### Your goal:
For each line below that holds the word "Laws", make a copy.

### Data shown:
====

-- ==== Sys2Proof/Machine/Reset.lean ====
section
/-! DEFINITION. `RESET` (70_reset_and_hazards R340): every state element takes the reset value its entry in 10_state gives.
No event is emitted; the streams already put out, the environment's inputs and the configuration are not state elements
(R44) and stay. A watchdog check that was holding (R243 step 3) is given up (assumption log 10). What R340 leaves unspecified
is not readable afterwards (the stores hold nothing written) or free (the two table tags, and the line level at reset
release: U16). -/

namespace Sys2Proof.Machine

/-- R340: the state after `RESET`. -/
def resetState (s : State) : State where
  cfg := s.cfg
  crc := CrcState.atReset s.cfg (Config.freeTabBits s.env.drawn) (Config.freeTabPoly s.env.drawn)
  asm := AsmBuffer.atReset
  chan := List.replicate s.cfg.numCh 0
  link := LinkState.atReset
  baud := BaudState.atReset s.cfg
  pw := PulseTimer.atReset s.cfg (Config.freeLevel s.env.drawn)
  tx := TxState.atReset
  sync := SyncState.atReset
  pins := Pins.atReset s.cfg
  line := { rxhw := [], txhw := [], level := Config.freeLevel s.env.drawn }
  clock := 0
  events := s.events
  hold := none
  env := { s.env with drawn := s.env.drawn + 1 }

/-- R340 `RESET`. -/
def execReset (s : State) : Out := .next (resetState s)

end Sys2Proof.Machine
end

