-- ==== Sys2Proof/Laws/Queue.lean ====
section
/-! SUPPORT. The output queue and the staging register (45_scheduler): what a push, a pop and a hand-over can do, and that
each keeps the queue a concatenation of whole records (R270). -/

namespace Sys2Proof.Machine

/-! ### Records -/

@[simp] theorem record_length (f : List Byte) : (record f).length = 1 + f.length := by simp [record, Nat.add_comm]

/-- A frame of at most 64 bytes has a length byte that reads back. -/
theorem lengthByte_toNat {n : Nat} (h : n ≤ 64) : (BitVec.ofNat 8 n).toNat = n := by
  simp only [BitVec.toNat_ofNat]; omega

/-- The queue is empty exactly when no frame waits. -/
theorem flatMap_record_eq_nil {frames : List (List Byte)} : frames.flatMap record = [] ↔ frames = [] := by
  cases frames <;> simp [record]

/-! ### Push (R261) -/

theorem queueAccepts_iff {f : List Byte} {s : State} :
    queueAccepts f s = true ↔ 1 ≤ f.length ∧ f.length ≤ 64 ∧ 1 + f.length ≤ s.cfg.outqCapacity - s.tx.outq.length := by
  simp only [queueAccepts, Bool.and_eq_true, decide_eq_true_eq, and_assoc]
  exact Iff.rfl

/-- Everything `ENQUEUE` can do: the whole record is pushed, or the queue is unchanged and the error is raised. -/
theorem enqueue_cases (f : List Byte) (s : State) :
    (queueAccepts f s = true ∧ enqueue f s = qPush (record f) s)
      ∨ (queueAccepts f s = false ∧ enqueue f s = raiseError (.queueFull f.length) s) := by
  unfold enqueue
  cases h : queueAccepts f s <;> simp

theorem enqueue_tx (f : List Byte) (s : State) :
    (enqueue f s).tx = if queueAccepts f s then { s.tx with outq := s.tx.outq ++ record f } else s.tx := by
  rcases enqueue_cases f s with ⟨h, e⟩ | ⟨h, e⟩ <;> simp [h, e]

theorem enqueue_events (f : List Byte) (s : State) :
    (enqueue f s).events = if queueAccepts f s then s.events else s.events ++ [.err (.queueFull f.length)] := by
  rcases enqueue_cases f s with ⟨h, e⟩ | ⟨h, e⟩ <;> simp [h, e]

/-- A push keeps the transmit side sound. -/
theorem txOk_push {cfg : Config} {x : TxState} {f : List Byte} (h : TxOk cfg x) (h1 : 1 ≤ f.length)
    (h64 : f.length ≤ 64) (hc : 1 + f.length ≤ cfg.outqCapacity - x.outq.length) :
    TxOk cfg { x with outq := x.outq ++ record f } where
  records := by
    obtain ⟨frames, hq, hl⟩ := h.records
    refine ⟨frames ++ [f], by simp [hq], ?_⟩
    intro g hg
    rcases List.mem_append.mp hg with hg | hg
    · exact hl g hg
    · rw [List.mem_singleton.mp hg]; exact ⟨h1, h64⟩
  capacity := by simp; omega
  form := h.form
  staged := h.staged

theorem txOk_enqueue {f : List Byte} {s : State} (h : TxOk s.cfg s.tx) : TxOk s.cfg (enqueue f s).tx := by
  rw [enqueue_tx]
  split
  · rename_i ha
    obtain ⟨h1, h2, h3⟩ := queueAccepts_iff.mp ha
    exact txOk_push h h1 h2 h3
  · exact h

/-- A flush keeps the transmit side sound. -/
theorem txOk_flush {cfg : Config} {x : TxState} (h : TxOk cfg x) : TxOk cfg { x with outq := [] } where
  records := ⟨[], rfl, by simp⟩
  capacity := Nat.zero_le _
  form := h.form
  staged := h.staged

theorem txOk_transmitting {cfg : Config} {x : TxState} {v : Bool} (h : TxOk cfg x) :
    TxOk cfg { x with transmitting := v } where
  records := h.records
  capacity := h.capacity
  form := h.form
  staged := h.staged

/-! ### Pop (R266) -/

/-- The state after the record of `f` was popped and `q` is left. -/
def popped (f q : List Byte) (s : State) : State :=
  { s with tx := { s.tx with outq := q, stage := writeBytes s.tx.stage 0 f, rem := f.length, off := 0 } }

/-- A queue that begins with a whole record gives it up whole. -/
theorem popRecord_of_record {s : State} {f q : List Byte} (hq : s.tx.outq = record f ++ q) (h1 : 1 ≤ f.length)
    (h64 : f.length ≤ 64) : popRecord s = .ok (popped f q s) := by
  unfold popRecord
  rw [hq]
  simp only [record, List.cons_append, lengthByte_toNat h64]
  rw [if_neg (by simp only [List.length_append]; omega)]
  have hw : memWrite s.tx.stage 0 f = .ok (writeBytes s.tx.stage 0 f) := memWrite_eq_ok.mpr ⟨by simpa using h64, rfl⟩
  simp [hw, andThen, popped]

/-- After a pop the frame stands staged whole. -/
theorem popped_staged {s : State} {f q : List Byte} (h64 : f.length ≤ 64) :
    memRead (popped f q s).tx.stage (popped f q s).tx.off (popped f q s).tx.rem = .ok f :=
  memRead_eq_ok.mpr ⟨by simpa [popped] using h64, rfl, holdsAt_writeBytes _ _ _⟩

theorem txOk_popped {cfg : Config} {s : State} {f : List Byte} {frames : List (List Byte)} (h : TxOk cfg s.tx)
    (hq : s.tx.outq = (f :: frames).flatMap record)
    (hl : ∀ g ∈ f :: frames, 1 ≤ g.length ∧ g.length ≤ maxFrame) : TxOk cfg (popped f (frames.flatMap record) s).tx where
  records := ⟨frames, rfl, fun g hg => hl g (List.mem_cons_of_mem _ hg)⟩
  capacity := by
    have := h.capacity
    rw [hq] at this
    simp only [List.flatMap_cons, List.length_append] at this
    simp only [popped]; omega
  form := wf_writeBytes h.form (by simpa using (hl f List.mem_cons_self).2)
  staged := ⟨f, popped_staged (hl f List.mem_cons_self).2⟩

/-- Everything a pop can do on a sound transmit side: nothing to pop is a fault; otherwise one whole record leaves. -/
theorem popRecord_cases {s : State} {frames : List (List Byte)} (hq : s.tx.outq = frames.flatMap record)
    (hl : ∀ g ∈ frames, 1 ≤ g.length ∧ g.length ≤ maxFrame) :
    (frames = [] ∧ popRecord s = .error (.fault .queueRecord))
      ∨ ∃ f rest, frames = f :: rest ∧ popRecord s = .ok (popped f (rest.flatMap record) s) := by
  cases frames with
  | nil => left; refine ⟨rfl, ?_⟩; unfold popRecord; rw [hq]; rfl
  | cons f rest =>
    right
    refine ⟨f, rest, rfl, popRecord_of_record (by simpa using hq) (hl f List.mem_cons_self).1 ?_⟩
    exact (hl f List.mem_cons_self).2

/-! ### Hand-over (R266) -/

/-- The staged bytes, split where a hand-over of `w` cuts them. -/
theorem staged_split {x : TxState} {bs : List Byte} {w : Nat} (h : memRead x.stage x.off x.rem = .ok bs) (hw : w ≤ x.rem) :
    memRead x.stage x.off w = .ok (bs.take w) ∧ memRead x.stage (x.off + w) (x.rem - w) = .ok (bs.drop w) := by
  obtain ⟨h1, h2, h3⟩ := memRead_eq_ok.mp h
  have hsplit : holdsAt x.stage x.off (bs.take w ++ bs.drop w) := by rw [List.take_append_drop]; exact h3
  obtain ⟨ha, hb⟩ := holdsAt_append.mp hsplit
  have hlen : (bs.take w).length = w := by simp; omega
  rw [hlen] at hb
  exact ⟨memRead_eq_ok.mpr ⟨by omega, hlen, ha⟩, memRead_eq_ok.mpr ⟨by omega, by simp; omega, hb⟩⟩

theorem txOk_handOver {cfg : Config} {s : State} {bs hd : List Byte} {w : Nat} (h : TxOk cfg s.tx)
    (hb : memRead s.tx.stage s.tx.off s.tx.rem = .ok bs) (hw : w ≤ s.tx.rem) (hd' : hd.length = w) :
    TxOk cfg (handOver hd s).tx where
  records := h.records
  capacity := h.capacity
  form := h.form
  staged := ⟨bs.drop w, by simpa [hd'] using (staged_split hb hw).2⟩

end Sys2Proof.Machine
end

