-- ==== Sys2Proof/Laws/Frames.lean ====
section
/-! SUPPORT. What arriving bytes can do: a poll, or nothing where the environment does not deliver them. -/

namespace Sys2Proof.Machine

/-- All that arriving bytes can do (R214, R202, U7). -/
theorem arrive_cases (bytes : List Byte) (s : State) :
    (s.pins.rxConnected = true ∧ arrive bytes s = execPollRx (nowUs s) (nowMs s) (receiveBytes bytes s))
      ∨ (s.pins.rxConnected = false ∧ arrive bytes s = .refused .receiveDetached) := by
  unfold arrive
  cases h : s.pins.rxConnected
  · right; simp
  · left; simp

/-- Bytes on the line need no row of the opcode table (R115). -/
@[simp] theorem undecoded_frame (bytes : List Byte) (e : DecodeError) (s : State) :
    undecoded (.frame bytes) e s = arrive bytes s := rfl

/-- What is no operation is refused on the operation port (R121). -/
@[simp] theorem undecoded_op (bytes : List Byte) (e : DecodeError) (s : State) :
    undecoded (.op bytes) e s = .refused (.undecodable e) := rfl

end Sys2Proof.Machine
end

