/-- R265: the budget allows progress. -/
theorem budgetOf_pos {s : State} (received : Nat) (h : configOk s.cfg = true) : 1 ≤ budgetOf received s := by
  obtain ⟨-, -, -, -, -, -, -, ⟨-, hfifo⟩, -⟩ := configOk_iff.mp h
  unfold budgetOf
  split
  · exact Nat.le_trans (by decide) (Nat.le_max_right _ budgetMin)
  · exact hfifo

/-- A service call with something pending, and nothing stepping in between: the first `budget` pending bytes are handed
over in order, and the rest stays pending. -/
theorem exec_serviceOutput_pending {s : State} {bs : List Byte} {frames : List (List Byte)} (received : Nat) (ms : Word)
    (hcfg : configOk s.cfg = true) (hs : s.env.slots = []) (hc : s.link.connected = true) (hst : stageHolds s bs)
    (hqu : queueHolds s frames) (hp : bs ≠ [] ∨ frames ≠ []) :
    ∃ x popped rest, frames = popped ++ rest
      ∧ exec (.serviceOutput received ms) s
          = .next (reply (.bytes ((bs ++ frames.flatten).take (budgetOf received s)))
              (handedOver ((bs ++ frames.flatten).take (budgetOf received s)) x s))
      ∧ Drained { s.tx with transmitting := s.cfg.halfDuplex || s.tx.transmitting } popped rest
          ((bs ++ frames.flatten).drop (budgetOf received s)) x := by
  have hrun := serviceOutput_draining received ms hs hc (hasOutput_of_pending hst hqu hp)
  rw [engageTransmit_eq] at hrun
  -- the state in transmit mode, from which the drain starts
  set u : State := { s with tx := _, pins := _, events := _ }
  obtain ⟨x, popped, rest, hframes, hdrain, hdrained⟩ :=
    drain_drained (s := u) (budgetOf_pos received hcfg) hs hst hqu hp
  exact ⟨x, popped, rest, hframes, exec_serviceOutput_of_ok (hrun.trans hdrain), hdrained⟩

/-- Settles O53: what the drain hands over and leaves, after the call has engaged transmit mode. -/
theorem serviceHandsOverTheBudget : Obligations.ServiceHandsOverTheBudget := by
  intro s received ms bs frames hi hs hc hst hqu hp budget engage
  obtain ⟨x, popped, rest, rfl, hexec, hx⟩ := exec_serviceOutput_pending received ms hi.config hs hc hst hqu hp
  obtain ⟨left, hleft, hpending⟩ := hx.staged
  obtain ⟨-, hrem, -⟩ := memRead_eq_ok.mp hleft
  refine ⟨x, left, popped.length, hexec, hx.transmitting, hleft, ?_⟩
  rw [List.drop_left, List.take_left]
  refine ⟨hx.outq, hpending, hx.form hi.tx.form, hrem.symm, by simp, fun hnone => ?_, fun f hf => ?_, hx.beyond⟩
  · obtain ⟨hstage, -, hsum⟩ := hx.kept (List.length_eq_zero_iff.mp hnone)
    exact ⟨hstage, hsum⟩
  · obtain ⟨hoff, hsum, hread⟩ := hx.whole f hf
    exact ⟨hsum, hoff, hread⟩

end Sys2Proof.Machine

/-! One frame on its way out (45_scheduler R264 step 2, R267, R270 (c), 46_sync R294, R295): the call that pops it, the calls
that go on with it, the timing frame that an idle call builds and sends, and the calls until the frame has left. -/

namespace Sys2Proof.Machine

/-! ### The frame's first call and its later ones (R267, R270 (c)) -/

/-- The first `k` bytes of `frame` have been handed over, and the rest stands staged; no other frame is pending. -/
structure InFlight (frame : List Byte) (k : Nat) (x : TxState) : Prop where
  outq : x.outq = []
  staged : memRead x.stage x.off x.rem = .ok (frame.drop k)
  length : x.off + x.rem = frame.length

theorem stageHolds_nil {s : State} (h : TxOk s.cfg s.tx) (hrem : s.tx.rem = 0) : stageHolds s [] := by
  obtain ⟨bs, hbs⟩ := h.staged
  obtain ⟨-, hlen, -⟩ := memRead_eq_ok.mp hbs
  obtain rfl : bs = [] := List.length_eq_zero_iff.mp (hlen.trans hrem)
  exact hbs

====

### Output of the task:
-- ==== Sys2Proof/Laws/Queue.lean ====
-- ==== Sys2Proof/Laws/Frames.lean ====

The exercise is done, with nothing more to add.